To submit HW18 from within your hw18 directory, type

make submit

That should result in the following command: 264submit HW18 huffman.c huffman.h frequencies.c frequencies.h priority_queue.c priority_queue.h test_huffman_compress.c bit_writer.c bit_writer.h huffman_compress.c huffman_compress.h huffman_compress.error_messages.c huffman_compress_main.c simple_file_utilities.c simple_file_utilities.h miniunit.h clog.h Makefile

Pretester

There will most likely not be a pretester for this homework.

Q&A

  1. What is the difference between a path and a filename?

    A path could be a filename, but may also specify a directory where that filename is (or will be) located.
  2. How do I write the three bytes in the header?

    Store the data in an instance of the Metadata struct type. Then store that object to the file.
  3. How do I store a struct object to a file?
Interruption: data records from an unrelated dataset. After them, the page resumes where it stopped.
-- ==== Sys2Proof/Tests/Slice0.lean ====
section
/-! SUPPORT. The model's own tests: words written out from the encodings, ill-formed terms, vectors of
spec/95_test_vectors.md on one step each, and for every statement with hypotheses a state and operands that meet them. -/

namespace Sys2Proof.Tests

open Sys2Proof.Machine

/-! ### States to test on -/

/-- The smallest device: MEE_BYTES = 128, BUF_BYTES = 32 (00_scope.md R6). -/
def tinyConfig : Config where
  meeBytes := 128
  bufBytes := 32
  mee_min := by decide
  mee_max := by decide
  buf_min := by decide
  buf_max := by decide
  buf_blocks := by decide

/-- It after a hardware reset. -/
def tiny : State := State.afterPowerOn tinyConfig 0

/-- The vectors' key 133457799bbcdff1 with KEYEXP done, and their IV (95_test_vectors.md, notation). -/
def keyed : State :=
  { tiny with
    key := 0x133457799BBCDFF1, rk := keySchedule 0x133457799BBCDFF1, rkvalid := true, iv := 0x0001020304050607 }

/-- `keyed` with SRC, DST and LEN, and with `input` in BUF at SRC. -/
def ready (src dst len : Nat) (input : Bytes) : State :=
  { keyed.memWrite src input with
    src := BitVec.ofNat 16 src, dst := BitVec.ofNat 16 dst, len := BitVec.ofNat 16 len }

/-- The vectors' message, "The quick b" (95_test_vectors.md, notation). -/
def msg11 : Bytes := [0x54, 0x68, 0x65, 0x20, 0x71, 0x75, 0x69, 0x63, 0x6b, 0x20, 0x62]

/-- An MEE register that holds a number. -/
def num (v : Nat) : Bytes := toBE v 128

/-- The small key pair of V9: n = 3233 = 61 · 53, e = 17, d = 2753. -/
def pair (x h : Nat) : State := { tiny with n := num 3233, e := num 17, d := num 2753, x := num x, h := num h }

/-- What `f` reads of the next state, where there is one. -/
def after {α : Type} (o : Host.Outcome State Fault Refusal) (f : State → α) : Option α :=
  match o with
  | .next t => some (f t)
  | .fault _ => none
  | .refused _ => none

/-! ### Decoding: the words of 30_encoding.md R44, bit by bit -/

theorem test_decode_nop : decode 0b00000000 = .ok .nop := by decide
theorem test_decode_srst : decode 0b00000001 = .ok .srst := by decide
theorem test_decode_keyexp : decode 0b00010000 = .ok .keyexp := by decide
theorem test_decode_blkenc : decode 0b00010010 = .ok .blkenc := by decide
theorem test_decode_blkdec : decode 0b00010011 = .ok .blkdec := by decide
theorem test_decode_ecbenc : decode 0b00100000 = .ok .ecbenc := by decide
theorem test_decode_ecbdec : decode 0b00100001 = .ok .ecbdec := by decide
theorem test_decode_cbcenc : decode 0b00100010 = .ok .cbcenc := by decide
theorem test_decode_cbcdec : decode 0b00100011 = .ok .cbcdec := by decide
theorem test_decode_ctsenc : decode 0b00100100 = .ok .ctsenc := by decide
theorem test_decode_ctsdec : decode 0b00100101 = .ok .ctsdec := by decide
theorem test_decode_pkenc : decode 0b00110000 = .ok .pkenc := by decide
theorem test_decode_pkdec : decode 0b00110001 = .ok .pkdec := by decide
theorem test_decode_pksign : decode 0b00110010 = .ok .pksign := by decide
theorem test_decode_pkvfy : decode 0b00110011 = .ok .pkvfy := by decide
    (This was covered in lecture in both sections.)

    Use fwrite(…).

  4. Who do I write the file in compress_file(…)?

    Here is the process:
    • Make a Huffman tree from the contents of the file at in_path.
    • Open a file using open_bit_writer(…).
    • Create an instance of the Metadata struct type.
    • Write the Metadata struct object to the file.
      • This was covered in lecture.
      • You won't know the values for the Metadata object until after you've written the rest, so fill a placeholder for now. It can be all zeros if you want.
    • Write the coding table (tree topology) using your write_coding_table(…).
    • Write a 0 bit (as specified in the article ) to signify the end of the tree. Do not flush before writing the 0 bit. It should come immediately after the bits of the rest of the tree—quite possibly part of the last byte.
    • Write the compressed data using your write_compressed(…).
    • Update the Metadata object with the correct values. You may find ftell(…) useful here.
    • Go back to the beginning of the file using fseek(…) and overwrite the placeholder Metadata object with the real one using fwrite(…).
  5. What do argc and argv mean?

    (This was covered in Prof. Quinn's lecture.)

    • argc is the number of command line arguments, including the name of the program.
    • argv is an array of addresses to each command line argument. argv[0] is always the name of the executable, as it was called.
    • Example: If you type ./huffman_compress letter.txt letter.txt.hc in bash, you will have argv[0]=="./huffman_compress", argv[1]=="letter.txt", and argv[2]=="letter.txt.hc".
  6. What should the main(…) in huffman_compress_main.c do?

    Here is the process:
    • Check if arguments are correct using check_command_line_arguments(…).
    • If so, write the compressed file using compress_file(…).
    • If there were any errors, print them to stderr using fprintf(…) and return EXIT_FAILURE.
    • Otherwise, print nothing and return EXIT_SUCCESS.

Updates

There are no updates to HW18 so far.